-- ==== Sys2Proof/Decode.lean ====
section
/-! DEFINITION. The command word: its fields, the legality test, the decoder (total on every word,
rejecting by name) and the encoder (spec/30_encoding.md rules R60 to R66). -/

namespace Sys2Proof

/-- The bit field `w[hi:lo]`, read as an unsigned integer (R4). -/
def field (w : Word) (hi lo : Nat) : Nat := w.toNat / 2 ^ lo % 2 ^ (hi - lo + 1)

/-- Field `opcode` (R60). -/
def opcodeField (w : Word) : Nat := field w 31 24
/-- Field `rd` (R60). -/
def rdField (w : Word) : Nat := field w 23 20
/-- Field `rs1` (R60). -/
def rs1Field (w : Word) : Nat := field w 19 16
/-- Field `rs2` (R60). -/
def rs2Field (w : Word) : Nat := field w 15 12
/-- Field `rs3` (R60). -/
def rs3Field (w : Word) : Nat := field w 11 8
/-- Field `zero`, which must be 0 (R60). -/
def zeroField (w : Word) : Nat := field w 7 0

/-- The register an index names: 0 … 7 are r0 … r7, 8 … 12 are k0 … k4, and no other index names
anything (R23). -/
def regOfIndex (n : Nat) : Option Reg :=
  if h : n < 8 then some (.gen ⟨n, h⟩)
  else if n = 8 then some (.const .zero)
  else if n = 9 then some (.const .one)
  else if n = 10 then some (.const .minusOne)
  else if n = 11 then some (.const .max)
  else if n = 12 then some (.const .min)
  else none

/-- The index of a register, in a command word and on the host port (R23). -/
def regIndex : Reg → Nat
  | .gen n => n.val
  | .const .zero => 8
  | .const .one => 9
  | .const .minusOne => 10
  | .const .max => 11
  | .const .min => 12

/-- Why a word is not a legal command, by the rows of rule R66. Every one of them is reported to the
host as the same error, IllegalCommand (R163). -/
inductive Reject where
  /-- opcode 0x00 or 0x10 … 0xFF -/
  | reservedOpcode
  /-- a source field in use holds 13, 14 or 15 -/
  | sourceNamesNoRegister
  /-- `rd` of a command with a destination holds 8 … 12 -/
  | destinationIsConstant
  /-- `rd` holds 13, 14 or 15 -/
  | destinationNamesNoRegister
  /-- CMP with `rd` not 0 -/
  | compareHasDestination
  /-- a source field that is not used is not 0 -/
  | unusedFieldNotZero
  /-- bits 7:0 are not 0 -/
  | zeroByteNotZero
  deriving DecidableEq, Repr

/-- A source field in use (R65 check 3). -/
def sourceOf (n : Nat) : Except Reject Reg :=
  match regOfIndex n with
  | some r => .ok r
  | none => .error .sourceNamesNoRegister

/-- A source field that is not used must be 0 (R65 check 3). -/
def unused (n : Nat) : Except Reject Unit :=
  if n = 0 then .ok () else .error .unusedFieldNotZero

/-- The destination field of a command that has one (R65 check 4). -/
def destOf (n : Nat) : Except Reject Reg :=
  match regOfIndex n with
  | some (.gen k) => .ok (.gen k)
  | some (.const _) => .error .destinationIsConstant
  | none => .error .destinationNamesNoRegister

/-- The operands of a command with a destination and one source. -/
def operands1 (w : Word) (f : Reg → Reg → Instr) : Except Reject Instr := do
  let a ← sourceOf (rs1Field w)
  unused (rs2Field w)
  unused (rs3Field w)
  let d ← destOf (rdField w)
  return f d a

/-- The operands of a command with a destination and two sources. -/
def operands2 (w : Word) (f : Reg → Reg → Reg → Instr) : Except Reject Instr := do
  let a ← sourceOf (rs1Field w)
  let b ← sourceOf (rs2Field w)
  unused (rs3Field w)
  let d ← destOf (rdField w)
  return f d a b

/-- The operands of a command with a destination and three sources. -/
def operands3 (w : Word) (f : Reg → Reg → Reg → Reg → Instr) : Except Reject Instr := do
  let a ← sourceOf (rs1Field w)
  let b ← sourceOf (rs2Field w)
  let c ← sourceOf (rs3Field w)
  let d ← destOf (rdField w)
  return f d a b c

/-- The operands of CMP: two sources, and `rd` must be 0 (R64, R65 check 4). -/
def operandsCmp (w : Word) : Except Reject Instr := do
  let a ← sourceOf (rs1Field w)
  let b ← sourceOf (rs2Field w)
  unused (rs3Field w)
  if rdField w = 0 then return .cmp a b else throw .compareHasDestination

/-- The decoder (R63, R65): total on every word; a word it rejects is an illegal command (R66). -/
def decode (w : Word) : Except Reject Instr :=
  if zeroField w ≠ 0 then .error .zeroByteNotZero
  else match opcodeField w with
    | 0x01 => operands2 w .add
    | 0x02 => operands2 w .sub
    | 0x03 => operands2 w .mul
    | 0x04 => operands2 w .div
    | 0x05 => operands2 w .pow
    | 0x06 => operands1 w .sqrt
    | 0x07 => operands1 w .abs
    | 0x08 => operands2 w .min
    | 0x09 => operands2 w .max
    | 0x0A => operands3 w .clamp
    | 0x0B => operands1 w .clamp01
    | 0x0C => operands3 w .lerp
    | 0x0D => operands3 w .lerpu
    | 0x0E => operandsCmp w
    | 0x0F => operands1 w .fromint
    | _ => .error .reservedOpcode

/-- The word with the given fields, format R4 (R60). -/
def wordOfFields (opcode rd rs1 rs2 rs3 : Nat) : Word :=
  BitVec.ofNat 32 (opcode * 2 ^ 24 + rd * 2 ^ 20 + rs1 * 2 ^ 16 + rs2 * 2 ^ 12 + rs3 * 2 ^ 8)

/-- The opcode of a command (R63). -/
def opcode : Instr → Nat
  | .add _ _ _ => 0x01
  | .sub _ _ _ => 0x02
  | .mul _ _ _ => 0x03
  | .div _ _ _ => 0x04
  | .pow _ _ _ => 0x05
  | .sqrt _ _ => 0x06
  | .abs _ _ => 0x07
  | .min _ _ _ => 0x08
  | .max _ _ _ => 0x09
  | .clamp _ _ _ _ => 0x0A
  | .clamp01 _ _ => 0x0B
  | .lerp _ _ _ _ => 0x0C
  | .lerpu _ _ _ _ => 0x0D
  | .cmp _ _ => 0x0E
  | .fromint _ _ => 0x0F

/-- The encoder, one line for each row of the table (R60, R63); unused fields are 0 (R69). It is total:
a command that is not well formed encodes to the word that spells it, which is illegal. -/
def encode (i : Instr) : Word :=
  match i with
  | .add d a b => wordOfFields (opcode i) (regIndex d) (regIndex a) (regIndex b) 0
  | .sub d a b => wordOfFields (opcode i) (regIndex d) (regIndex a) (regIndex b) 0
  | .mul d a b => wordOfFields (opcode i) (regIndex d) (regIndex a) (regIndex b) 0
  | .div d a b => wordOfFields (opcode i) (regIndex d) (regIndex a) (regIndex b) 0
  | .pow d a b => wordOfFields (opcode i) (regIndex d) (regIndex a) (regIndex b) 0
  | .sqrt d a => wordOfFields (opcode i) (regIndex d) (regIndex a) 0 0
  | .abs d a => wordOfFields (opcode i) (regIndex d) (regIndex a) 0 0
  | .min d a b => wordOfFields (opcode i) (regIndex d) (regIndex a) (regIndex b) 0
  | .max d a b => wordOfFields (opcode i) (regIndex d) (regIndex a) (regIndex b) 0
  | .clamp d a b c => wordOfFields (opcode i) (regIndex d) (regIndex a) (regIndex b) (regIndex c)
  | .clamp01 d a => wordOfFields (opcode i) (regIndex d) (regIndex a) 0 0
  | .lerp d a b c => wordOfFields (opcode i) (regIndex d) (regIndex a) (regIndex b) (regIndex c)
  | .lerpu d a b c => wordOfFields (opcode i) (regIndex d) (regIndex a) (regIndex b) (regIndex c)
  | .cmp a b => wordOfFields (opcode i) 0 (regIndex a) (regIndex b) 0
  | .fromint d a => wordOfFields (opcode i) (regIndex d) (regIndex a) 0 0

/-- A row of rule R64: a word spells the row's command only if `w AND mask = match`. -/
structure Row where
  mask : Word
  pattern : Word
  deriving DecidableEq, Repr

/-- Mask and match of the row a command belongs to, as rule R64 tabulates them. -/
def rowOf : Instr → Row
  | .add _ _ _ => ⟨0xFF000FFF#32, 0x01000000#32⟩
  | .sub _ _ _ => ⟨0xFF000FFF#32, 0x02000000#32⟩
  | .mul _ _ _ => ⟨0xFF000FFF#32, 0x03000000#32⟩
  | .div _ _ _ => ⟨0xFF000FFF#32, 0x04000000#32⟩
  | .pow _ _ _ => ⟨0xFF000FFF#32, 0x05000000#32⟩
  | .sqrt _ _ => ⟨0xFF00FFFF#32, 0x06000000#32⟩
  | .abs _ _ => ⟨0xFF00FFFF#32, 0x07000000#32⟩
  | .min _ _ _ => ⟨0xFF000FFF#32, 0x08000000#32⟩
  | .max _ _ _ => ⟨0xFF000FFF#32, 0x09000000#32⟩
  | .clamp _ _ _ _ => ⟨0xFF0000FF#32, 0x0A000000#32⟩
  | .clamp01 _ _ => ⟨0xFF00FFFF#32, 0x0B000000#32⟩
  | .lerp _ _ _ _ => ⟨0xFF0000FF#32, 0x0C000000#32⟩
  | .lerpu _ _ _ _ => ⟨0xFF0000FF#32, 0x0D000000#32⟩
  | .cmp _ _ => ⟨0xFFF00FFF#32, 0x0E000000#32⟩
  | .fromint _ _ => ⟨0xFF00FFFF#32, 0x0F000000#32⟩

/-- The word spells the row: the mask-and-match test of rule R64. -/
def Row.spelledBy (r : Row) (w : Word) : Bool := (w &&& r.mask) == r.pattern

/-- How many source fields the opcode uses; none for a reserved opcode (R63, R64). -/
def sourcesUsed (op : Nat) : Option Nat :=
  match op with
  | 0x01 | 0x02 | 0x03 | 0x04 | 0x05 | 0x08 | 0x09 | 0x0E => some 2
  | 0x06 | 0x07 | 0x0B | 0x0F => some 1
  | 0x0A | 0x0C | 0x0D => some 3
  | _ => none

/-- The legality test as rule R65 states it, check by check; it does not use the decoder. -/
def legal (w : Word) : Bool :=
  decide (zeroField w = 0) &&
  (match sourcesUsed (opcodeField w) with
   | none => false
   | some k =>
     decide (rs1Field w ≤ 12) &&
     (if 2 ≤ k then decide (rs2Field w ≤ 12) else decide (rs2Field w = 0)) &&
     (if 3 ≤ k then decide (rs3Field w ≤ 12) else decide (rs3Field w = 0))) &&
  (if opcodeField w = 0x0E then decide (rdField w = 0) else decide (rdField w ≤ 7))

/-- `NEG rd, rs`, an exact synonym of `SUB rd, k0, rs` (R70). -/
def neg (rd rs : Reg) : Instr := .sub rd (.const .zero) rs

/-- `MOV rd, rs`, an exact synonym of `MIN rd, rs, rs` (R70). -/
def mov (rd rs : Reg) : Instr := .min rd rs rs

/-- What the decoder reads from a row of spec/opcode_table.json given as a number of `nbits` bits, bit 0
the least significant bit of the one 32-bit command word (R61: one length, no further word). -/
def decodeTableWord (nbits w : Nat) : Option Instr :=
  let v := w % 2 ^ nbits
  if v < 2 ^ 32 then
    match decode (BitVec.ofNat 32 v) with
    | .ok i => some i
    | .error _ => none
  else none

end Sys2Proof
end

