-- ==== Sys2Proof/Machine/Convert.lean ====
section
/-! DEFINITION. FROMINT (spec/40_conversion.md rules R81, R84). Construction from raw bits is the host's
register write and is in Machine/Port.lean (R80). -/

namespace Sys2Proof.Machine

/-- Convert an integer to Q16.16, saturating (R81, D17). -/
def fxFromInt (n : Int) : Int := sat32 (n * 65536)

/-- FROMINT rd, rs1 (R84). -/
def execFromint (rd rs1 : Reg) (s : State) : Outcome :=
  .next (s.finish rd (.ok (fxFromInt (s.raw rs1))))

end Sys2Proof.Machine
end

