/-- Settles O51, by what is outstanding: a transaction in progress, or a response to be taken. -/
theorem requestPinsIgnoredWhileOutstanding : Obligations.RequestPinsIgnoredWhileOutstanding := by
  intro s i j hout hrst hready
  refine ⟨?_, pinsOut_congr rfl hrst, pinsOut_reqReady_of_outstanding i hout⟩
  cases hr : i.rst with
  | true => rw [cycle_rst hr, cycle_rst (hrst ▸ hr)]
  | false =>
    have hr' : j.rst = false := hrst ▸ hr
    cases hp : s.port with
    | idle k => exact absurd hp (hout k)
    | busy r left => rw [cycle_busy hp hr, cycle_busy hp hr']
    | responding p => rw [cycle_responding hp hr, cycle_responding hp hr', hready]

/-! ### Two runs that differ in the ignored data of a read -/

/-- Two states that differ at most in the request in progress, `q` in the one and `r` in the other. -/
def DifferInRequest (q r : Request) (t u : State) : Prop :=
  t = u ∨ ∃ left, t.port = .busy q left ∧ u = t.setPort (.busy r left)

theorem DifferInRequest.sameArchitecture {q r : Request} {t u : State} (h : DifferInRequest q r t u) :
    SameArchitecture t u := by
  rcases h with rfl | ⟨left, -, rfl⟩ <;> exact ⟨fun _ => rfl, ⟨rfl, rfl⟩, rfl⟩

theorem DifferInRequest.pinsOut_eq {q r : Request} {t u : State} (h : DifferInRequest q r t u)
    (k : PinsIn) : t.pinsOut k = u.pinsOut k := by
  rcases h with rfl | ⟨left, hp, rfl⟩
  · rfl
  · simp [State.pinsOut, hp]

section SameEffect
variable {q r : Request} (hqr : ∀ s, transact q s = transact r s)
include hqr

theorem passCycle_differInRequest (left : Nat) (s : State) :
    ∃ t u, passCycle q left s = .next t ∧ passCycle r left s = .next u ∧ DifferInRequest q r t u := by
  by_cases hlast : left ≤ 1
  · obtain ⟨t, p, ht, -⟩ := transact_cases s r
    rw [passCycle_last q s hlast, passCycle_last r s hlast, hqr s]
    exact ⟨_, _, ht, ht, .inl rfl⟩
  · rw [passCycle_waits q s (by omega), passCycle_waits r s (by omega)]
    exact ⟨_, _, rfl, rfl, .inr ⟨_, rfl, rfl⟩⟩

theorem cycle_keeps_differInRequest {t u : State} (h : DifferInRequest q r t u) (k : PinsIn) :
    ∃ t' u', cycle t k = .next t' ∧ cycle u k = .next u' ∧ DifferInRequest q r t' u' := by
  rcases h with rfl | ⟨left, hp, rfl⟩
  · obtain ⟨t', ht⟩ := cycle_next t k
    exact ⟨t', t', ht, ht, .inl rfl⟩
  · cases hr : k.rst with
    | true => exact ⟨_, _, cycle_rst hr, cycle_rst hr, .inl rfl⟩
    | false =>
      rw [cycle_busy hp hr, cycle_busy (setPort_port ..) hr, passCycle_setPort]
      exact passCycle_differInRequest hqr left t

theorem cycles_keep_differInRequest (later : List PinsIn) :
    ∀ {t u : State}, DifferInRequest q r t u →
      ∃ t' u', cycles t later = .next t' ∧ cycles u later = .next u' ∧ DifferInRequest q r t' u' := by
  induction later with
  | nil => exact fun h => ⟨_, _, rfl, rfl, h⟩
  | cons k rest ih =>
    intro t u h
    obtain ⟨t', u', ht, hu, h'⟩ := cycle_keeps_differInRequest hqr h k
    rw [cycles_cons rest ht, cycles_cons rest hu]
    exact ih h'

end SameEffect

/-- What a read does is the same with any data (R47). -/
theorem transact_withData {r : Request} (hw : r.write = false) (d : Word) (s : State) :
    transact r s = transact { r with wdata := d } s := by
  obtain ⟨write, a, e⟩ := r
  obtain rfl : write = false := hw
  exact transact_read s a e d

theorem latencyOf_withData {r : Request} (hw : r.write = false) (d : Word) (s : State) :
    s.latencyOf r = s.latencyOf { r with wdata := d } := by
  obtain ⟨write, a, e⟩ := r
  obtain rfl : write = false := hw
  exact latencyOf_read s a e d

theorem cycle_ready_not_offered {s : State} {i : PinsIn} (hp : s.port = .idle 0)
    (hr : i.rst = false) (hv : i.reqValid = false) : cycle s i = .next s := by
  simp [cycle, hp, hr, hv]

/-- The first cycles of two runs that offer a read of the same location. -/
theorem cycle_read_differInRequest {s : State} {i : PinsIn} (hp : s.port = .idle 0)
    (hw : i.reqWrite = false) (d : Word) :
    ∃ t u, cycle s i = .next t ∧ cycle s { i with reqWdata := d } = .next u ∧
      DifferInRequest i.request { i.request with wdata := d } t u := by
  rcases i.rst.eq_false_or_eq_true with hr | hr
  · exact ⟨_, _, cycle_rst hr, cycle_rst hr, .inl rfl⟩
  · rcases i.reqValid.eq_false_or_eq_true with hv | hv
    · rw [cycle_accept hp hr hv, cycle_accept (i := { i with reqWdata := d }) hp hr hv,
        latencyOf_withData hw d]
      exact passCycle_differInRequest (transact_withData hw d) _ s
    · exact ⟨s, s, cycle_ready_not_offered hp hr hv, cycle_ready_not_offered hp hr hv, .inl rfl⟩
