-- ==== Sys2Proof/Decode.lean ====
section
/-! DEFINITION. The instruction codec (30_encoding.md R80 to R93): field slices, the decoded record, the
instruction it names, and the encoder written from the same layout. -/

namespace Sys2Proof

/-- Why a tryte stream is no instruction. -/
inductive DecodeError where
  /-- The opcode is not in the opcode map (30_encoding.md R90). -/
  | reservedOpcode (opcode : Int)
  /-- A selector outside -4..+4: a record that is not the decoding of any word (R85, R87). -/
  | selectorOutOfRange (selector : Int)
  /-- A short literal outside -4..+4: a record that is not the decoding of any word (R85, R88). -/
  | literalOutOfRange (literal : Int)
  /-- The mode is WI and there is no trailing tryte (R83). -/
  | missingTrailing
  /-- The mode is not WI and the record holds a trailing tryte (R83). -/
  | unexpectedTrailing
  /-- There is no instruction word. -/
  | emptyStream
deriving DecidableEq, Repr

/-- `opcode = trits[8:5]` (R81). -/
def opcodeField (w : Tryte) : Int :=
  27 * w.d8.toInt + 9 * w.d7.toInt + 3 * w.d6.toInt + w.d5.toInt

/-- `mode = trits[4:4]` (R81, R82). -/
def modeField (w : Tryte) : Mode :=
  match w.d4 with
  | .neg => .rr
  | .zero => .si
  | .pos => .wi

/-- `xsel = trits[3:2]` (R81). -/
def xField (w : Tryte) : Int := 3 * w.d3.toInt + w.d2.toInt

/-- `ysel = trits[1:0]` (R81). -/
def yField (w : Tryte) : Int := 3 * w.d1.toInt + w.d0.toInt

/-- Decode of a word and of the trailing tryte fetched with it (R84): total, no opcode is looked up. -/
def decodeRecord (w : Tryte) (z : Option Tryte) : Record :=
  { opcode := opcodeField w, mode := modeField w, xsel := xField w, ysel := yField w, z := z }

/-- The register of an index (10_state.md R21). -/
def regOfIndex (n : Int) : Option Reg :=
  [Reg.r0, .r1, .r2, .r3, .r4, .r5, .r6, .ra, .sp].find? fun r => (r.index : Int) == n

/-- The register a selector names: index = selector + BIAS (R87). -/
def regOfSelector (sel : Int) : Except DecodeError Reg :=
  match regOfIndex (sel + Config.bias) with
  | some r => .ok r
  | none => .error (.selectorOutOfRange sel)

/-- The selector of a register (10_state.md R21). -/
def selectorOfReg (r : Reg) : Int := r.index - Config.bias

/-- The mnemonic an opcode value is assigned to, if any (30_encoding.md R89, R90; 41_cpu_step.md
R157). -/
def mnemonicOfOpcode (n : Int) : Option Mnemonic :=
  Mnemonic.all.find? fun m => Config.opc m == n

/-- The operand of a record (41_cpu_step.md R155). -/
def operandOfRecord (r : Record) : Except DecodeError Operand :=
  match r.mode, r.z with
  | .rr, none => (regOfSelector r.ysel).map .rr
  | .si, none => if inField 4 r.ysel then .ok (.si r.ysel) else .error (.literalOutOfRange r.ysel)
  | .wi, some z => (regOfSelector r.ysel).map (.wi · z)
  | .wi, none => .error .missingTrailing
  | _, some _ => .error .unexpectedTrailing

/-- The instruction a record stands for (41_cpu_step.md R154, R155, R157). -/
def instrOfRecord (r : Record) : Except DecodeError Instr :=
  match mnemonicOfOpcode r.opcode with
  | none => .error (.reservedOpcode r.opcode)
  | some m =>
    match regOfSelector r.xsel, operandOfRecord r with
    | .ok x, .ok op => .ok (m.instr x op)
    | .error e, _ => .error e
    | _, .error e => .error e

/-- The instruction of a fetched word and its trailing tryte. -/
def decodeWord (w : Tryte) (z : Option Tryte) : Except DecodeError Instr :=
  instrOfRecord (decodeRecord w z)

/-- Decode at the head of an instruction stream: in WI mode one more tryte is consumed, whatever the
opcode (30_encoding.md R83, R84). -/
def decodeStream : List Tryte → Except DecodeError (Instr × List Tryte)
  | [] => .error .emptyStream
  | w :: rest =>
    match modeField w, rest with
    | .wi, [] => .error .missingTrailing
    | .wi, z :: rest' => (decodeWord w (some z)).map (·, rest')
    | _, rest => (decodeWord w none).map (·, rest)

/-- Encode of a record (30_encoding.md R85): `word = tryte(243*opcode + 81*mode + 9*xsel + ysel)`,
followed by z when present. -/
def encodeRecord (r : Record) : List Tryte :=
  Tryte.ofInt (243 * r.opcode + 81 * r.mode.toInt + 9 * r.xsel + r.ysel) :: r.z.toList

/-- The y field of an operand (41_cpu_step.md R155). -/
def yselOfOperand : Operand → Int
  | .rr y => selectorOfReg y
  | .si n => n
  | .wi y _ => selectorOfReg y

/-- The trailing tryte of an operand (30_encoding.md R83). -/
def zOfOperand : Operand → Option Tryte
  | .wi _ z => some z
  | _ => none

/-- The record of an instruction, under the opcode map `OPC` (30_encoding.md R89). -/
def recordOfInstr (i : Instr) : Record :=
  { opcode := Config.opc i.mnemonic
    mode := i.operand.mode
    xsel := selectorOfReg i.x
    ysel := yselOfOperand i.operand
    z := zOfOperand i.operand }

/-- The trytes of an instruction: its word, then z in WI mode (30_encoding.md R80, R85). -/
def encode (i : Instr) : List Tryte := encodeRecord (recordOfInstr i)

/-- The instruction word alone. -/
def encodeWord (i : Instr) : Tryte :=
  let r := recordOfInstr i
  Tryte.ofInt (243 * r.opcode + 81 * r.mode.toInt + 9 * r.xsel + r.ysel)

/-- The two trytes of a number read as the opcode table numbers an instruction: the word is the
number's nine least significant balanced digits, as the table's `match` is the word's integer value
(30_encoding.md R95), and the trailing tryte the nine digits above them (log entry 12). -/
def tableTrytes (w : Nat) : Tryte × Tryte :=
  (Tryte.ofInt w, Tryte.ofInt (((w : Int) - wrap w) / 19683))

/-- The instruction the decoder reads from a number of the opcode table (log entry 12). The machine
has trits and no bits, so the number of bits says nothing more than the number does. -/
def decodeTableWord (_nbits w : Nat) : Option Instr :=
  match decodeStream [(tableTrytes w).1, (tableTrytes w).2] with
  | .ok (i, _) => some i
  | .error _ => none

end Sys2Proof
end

....

— What to do —
Quote the data above from the line containing "def decodeTableWord (nbits" to the line containing "transact r s)", inclusive, and stop.

— Task output —
def decodeTableWord (nbits w : Nat) : Option Instr :=
  let v := w % 2 ^ nbits
  if v < 2 ^ 32 then
    match decode (BitVec.ofNat 32 v) with
    | .ok i => some i
    | .error _ => none
  else none

end Sys2Proof
end

-- ==== Sys2Proof/Machine/Convert.lean ====
section
/-! DEFINITION. FROMINT (spec/40_conversion.md rules R81, R84). Construction from raw bits is the host's
register write and is in Machine/Port.lean (R80). -/

namespace Sys2Proof.Machine

/-- Convert an integer to Q16.16, saturating (R81, D17). -/
def fxFromInt (n : Int) : Int := sat32 (n * 65536)

/-- FROMINT rd, rs1 (R84). -/
def execFromint (rd rs1 : Reg) (s : State) : Outcome :=
  .next (s.finish rd (.ok (fxFromInt (s.raw rs1))))

end Sys2Proof.Machine
end

/-- Settles O51, by what is outstanding: a transaction in progress, or a response to be taken. -/
theorem requestPinsIgnoredWhileOutstanding : Obligations.RequestPinsIgnoredWhileOutstanding := by
  intro s i j hout hrst hready
  refine ⟨?_, pinsOut_congr rfl hrst, pinsOut_reqReady_of_outstanding i hout⟩
  cases hr : i.rst with
  | true => rw [cycle_rst hr, cycle_rst (hrst ▸ hr)]
  | false =>
    have hr' : j.rst = false := hrst ▸ hr
    cases hp : s.port with
    | idle k => exact absurd hp (hout k)
    | busy r left => rw [cycle_busy hp hr, cycle_busy hp hr']
    | responding p => rw [cycle_responding hp hr, cycle_responding hp hr', hready]

/-! ### Two runs that differ in the ignored data of a read -/

/-- Two states that differ at most in the request in progress, `q` in the one and `r` in the other. -/
def DifferInRequest (q r : Request) (t u : State) : Prop :=
  t = u ∨ ∃ left, t.port = .busy q left ∧ u = t.setPort (.busy r left)

theorem DifferInRequest.sameArchitecture {q r : Request} {t u : State} (h : DifferInRequest q r t u) :
    SameArchitecture t u := by
  rcases h with rfl | ⟨left, -, rfl⟩ <;> exact ⟨fun _ => rfl, ⟨rfl, rfl⟩, rfl⟩

theorem DifferInRequest.pinsOut_eq {q r : Request} {t u : State} (h : DifferInRequest q r t u)
    (k : PinsIn) : t.pinsOut k = u.pinsOut k := by
  rcases h with rfl | ⟨left, hp, rfl⟩
  · rfl
  · simp [State.pinsOut, hp]

section SameEffect
variable {q r : Request} (hqr : ∀ s, transact q s = transact r s)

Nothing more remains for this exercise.